YOUR ASSIGNMENT: Below are the records. Retype exactly the lines between the lines holding "def State.contribute (s" and "let y := s.rounds", inclusive.

(Beginning of EXCERPTED RECORDS)

/-- FP32 addition by RNE. -/
def addF32 (x y : Word) : Word :=
  BitVec.ofNat 32 (Fmt.f32.add .rne 0 (Fmt.f32.decode x.toNat) (Fmt.f32.decode y.toNat)).1

/-- R383: the combined word of the members' words, each present, in order. -/
def groupWord (fmt : Nat) (l : List Word) : Word :=
  let n := Nat.log2 (2 * l.length)
  match fmt with
  | 0 => (treeSum addF32 n (l.map some)).getD 0
  | 1 => (treeSum (· + ·) n (l.map some)).getD 0
  | _ =>
    let half := fun (o : Nat) =>
      let w := (treeSum addF32 n (l.map fun (x : Word) => some ((x.extractLsb' o 16).setWidth 32 <<< 16))).getD 0
      BitVec.ofNat 16 (Fmt.bf16.convert .rne 0 (Fmt.f32.decode w.toNat)).1
    half 16 ++ half 0

/-- The aligned 4-byte words of a store, or none where it does not cover whole ones. -/
def groupWords (l : List Item) : Option (List (Nat × Word)) :=
  l.foldr (fun (i : Item) (r : Option (List (Nat × Word))) => match r with
    | none => none
    | some r =>
      if i.width = 4 && i.off % 4 = 0 then some ((i.off, i.data.setWidth 32) :: r)
      else if i.width = 8 && i.off % 4 = 0 then
        some ((i.off, i.data.setWidth 32) :: (i.off + 4, (i.data >>> 32).setWidth 32) :: r)
      else none) (some [])

/-- R383: the combined value of a word's round, once every other member has contributed: `vals` are the other members' words, by
member index and offset, and `w` is this package's. -/
def groupSum (g : GroupDecl) (own : Nat) (vals : List (Nat × Nat × Word)) (x : Nat) (w : Word) : Option Word :=
  let ws := (upTo g.members.length).map fun m => if m = own then some w
    else (vals.find? fun v => v.1 == m && v.2.1 == x).map fun v => v.2.2
  if ws.all Option.isSome then some (groupWord g.fmt (ws.filterMap id)) else none

/-- R383: word `x` of request `k` waits for the next round: a request of this package that stands before it holds its
contribution to the round. -/
def State.roundHeld (s : State) (k : Nat) (r : Remote) (x : Nat) : Bool :=
  (s.fab.reqs.take k).any fun q => q.acc.via.part == r.acc.via.part && q.pkg == r.pkg && q.robj == r.robj
    && q.rest.any fun l => l.any fun y => y.1 == x

/-- R383: a combined word is written at offset `x` of the target object of the member on this package. -/
def State.groupWrite (s : State) (p target : Nat) (y : Nat × Word) : State :=
  match (s.part p).phys target y.1 with
  | some a => (s.modHome fun h => h.write a 4 y.2.toNat).enterWay p a
  | none => s

/-- R344: the write of a combined word at an offset of the target object is held. -/
def State.groupHeld (s : State) (p target x : Nat) : Bool :=
  match (s.part p).phys target x with
  | some a => s.lineHeld p a
  | none => false

/-- R383: the rounds of a contribution's words that are complete write their combined words; the others are left. -/
def State.rounds (s : State) (k : Nat) (r : Remote) (g : GroupDecl) (own : Nat) (vals : List (Nat × Nat × Word)) :
    List (Nat × Word) → State × List (Nat × Word)
  | [] => (s, [])
  | (x, w) :: l =>
    match if s.roundHeld k r x || s.groupHeld r.acc.via.part g.target x then none else groupSum g own vals x w with
    | some v => State.rounds (s.groupWrite r.acc.via.part g.target (x, v)) k r g own vals l
    | none => let y := State.rounds s k r g own vals l; (y.1, (x, w) :: y.2)

/-- R344: the line of a contribution is charged, at its first combined word, for the context that issued it. -/
def State.groupCharge (s : State) (r : Remote) (g : GroupDecl) : State :=
  match (s.part r.acc.via.part).phys g.target r.acc.off with
  | some a => s.charge r.acc.via.part r.core r.acc.uid a
  | none => s

/-- R382 to R384: a contribution to a reduce group reaches the switch, where each of its words joins a round of its own; it
performs once all of them are complete. Anything else there is refused. -/
def State.contribute (s : State) (k : Nat) (r : Remote) (g : GroupDecl) (vals : List (Nat × Nat × Word)) : State :=
  let bad := s.modReq k fun r => { r with done := true, err := 3 }
  match r.acc.kind, groupWords r.acc.items with
  | .store, some ws =>
    if ws.any fun w => g.size ≤ w.1 then bad
    else match (g.members.findIdx? fun m => m == s.fab.pod) with
      | none => bad
      | some own =>
        let y := s.rounds k r g own vals (r.rest.getD ws)
        let y := if (r.rest.getD ws).length = ws.length && y.2.length < ws.length then (y.1.groupCharge r g, y.2) else y
        match y.2 with
        | _ :: _ => y.1.modReq k fun r => { r with rest := some y.2 }
        | [] =>
          let s := y.1.modReq k fun r => { r with done := true, rest := none }
          if r.op.isSome then s else s.onCtx r.core r.acc.uid (Ctx.storeDone r.acc.id r.acc.fold)
  | _, _ => bad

(End of EXCERPTED RECORDS)

WRITTEN SOLUTION:
def State.contribute (s : State) (k : Nat) (r : Remote) (g : GroupDecl) (vals : List (Nat × Nat × Word)) : State :=
  let bad := s.modReq k fun r => { r with done := true, err := 3 }
  match r.acc.kind, groupWords r.acc.items with
  | .store, some ws =>
    if ws.any fun w => g.size ≤ w.1 then bad
    else match (g.members.findIdx? fun m => m == s.fab.pod) with
      | none => bad
      | some own =>
        let y := s.rounds k r g own vals (r.rest.getD ws)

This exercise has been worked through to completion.